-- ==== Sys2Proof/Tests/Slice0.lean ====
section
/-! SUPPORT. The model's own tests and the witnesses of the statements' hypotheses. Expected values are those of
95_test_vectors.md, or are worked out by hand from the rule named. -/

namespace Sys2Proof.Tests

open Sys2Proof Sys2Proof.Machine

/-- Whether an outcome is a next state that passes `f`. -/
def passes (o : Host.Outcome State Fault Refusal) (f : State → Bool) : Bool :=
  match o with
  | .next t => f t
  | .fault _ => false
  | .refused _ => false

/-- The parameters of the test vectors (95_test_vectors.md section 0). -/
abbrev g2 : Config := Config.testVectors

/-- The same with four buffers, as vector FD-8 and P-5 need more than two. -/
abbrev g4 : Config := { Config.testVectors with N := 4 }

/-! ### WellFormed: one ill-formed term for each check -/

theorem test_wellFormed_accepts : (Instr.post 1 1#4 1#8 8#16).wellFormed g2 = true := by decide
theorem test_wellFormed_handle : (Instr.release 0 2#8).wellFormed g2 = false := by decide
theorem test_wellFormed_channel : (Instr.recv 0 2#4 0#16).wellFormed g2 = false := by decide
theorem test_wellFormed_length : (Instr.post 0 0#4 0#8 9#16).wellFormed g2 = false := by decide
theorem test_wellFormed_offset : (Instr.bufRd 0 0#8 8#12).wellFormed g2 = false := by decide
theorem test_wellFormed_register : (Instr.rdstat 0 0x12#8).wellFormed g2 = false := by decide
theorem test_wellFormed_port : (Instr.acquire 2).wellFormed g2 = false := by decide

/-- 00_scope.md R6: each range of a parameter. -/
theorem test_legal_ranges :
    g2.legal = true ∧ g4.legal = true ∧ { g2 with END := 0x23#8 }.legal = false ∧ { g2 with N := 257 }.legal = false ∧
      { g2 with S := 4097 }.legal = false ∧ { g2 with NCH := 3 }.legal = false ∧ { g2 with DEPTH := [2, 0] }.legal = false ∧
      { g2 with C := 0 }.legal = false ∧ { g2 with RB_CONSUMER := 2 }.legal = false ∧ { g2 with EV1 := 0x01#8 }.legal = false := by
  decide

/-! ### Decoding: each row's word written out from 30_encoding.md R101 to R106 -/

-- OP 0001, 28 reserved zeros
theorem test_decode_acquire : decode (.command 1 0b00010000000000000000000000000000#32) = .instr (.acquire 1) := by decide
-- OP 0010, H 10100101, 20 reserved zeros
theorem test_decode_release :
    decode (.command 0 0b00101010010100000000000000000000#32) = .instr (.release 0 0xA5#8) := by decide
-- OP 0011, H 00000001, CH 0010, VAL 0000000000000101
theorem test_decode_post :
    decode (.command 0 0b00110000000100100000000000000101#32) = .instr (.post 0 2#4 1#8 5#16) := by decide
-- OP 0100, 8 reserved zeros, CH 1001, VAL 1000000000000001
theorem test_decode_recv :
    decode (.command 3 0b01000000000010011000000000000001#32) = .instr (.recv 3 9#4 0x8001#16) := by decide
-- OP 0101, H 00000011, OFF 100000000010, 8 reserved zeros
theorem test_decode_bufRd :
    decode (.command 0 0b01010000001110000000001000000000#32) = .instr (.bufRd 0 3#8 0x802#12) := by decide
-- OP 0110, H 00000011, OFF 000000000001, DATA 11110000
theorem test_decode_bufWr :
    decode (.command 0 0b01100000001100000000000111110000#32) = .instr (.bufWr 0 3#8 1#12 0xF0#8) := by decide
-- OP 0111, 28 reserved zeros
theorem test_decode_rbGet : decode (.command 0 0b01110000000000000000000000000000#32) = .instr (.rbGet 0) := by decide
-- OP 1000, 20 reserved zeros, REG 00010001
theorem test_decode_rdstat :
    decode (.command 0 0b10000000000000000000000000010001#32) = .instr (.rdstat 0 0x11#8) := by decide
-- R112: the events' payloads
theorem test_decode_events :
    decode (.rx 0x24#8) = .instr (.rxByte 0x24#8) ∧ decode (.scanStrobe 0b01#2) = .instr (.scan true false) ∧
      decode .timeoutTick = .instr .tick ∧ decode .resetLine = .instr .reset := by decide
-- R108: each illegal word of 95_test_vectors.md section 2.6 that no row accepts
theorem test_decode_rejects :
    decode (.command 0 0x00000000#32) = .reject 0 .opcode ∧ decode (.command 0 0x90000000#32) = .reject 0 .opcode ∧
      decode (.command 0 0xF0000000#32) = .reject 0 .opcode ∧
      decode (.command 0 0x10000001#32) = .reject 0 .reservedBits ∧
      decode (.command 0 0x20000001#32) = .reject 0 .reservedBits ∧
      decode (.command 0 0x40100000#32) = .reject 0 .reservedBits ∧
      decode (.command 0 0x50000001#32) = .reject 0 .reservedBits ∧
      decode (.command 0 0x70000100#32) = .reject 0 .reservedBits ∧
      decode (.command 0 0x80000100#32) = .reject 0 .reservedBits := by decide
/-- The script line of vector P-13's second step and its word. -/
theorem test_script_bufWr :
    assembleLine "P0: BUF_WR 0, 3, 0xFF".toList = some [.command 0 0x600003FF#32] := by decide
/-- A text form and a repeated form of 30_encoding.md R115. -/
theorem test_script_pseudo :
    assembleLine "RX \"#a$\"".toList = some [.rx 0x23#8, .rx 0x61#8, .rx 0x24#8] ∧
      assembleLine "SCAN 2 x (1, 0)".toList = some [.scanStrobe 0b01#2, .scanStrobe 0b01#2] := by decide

##############################

Exercise brief:
Copy each line from the entries above that has the word "assembleLine" in it.

Problem solution:
    assembleLine "P0: BUF_WR 0, 3, 0xFF".toList = some [.command 0 0x600003FF#32] := by decide
    assembleLine "RX \"#a$\"".toList = some [.rx 0x23#8, .rx 0x61#8, .rx 0x24#8] ∧
      assembleLine "SCAN 2 x (1, 0)".toList = some [.scanStrobe 0b01#2, .scanStrobe 0b01#2] := by decide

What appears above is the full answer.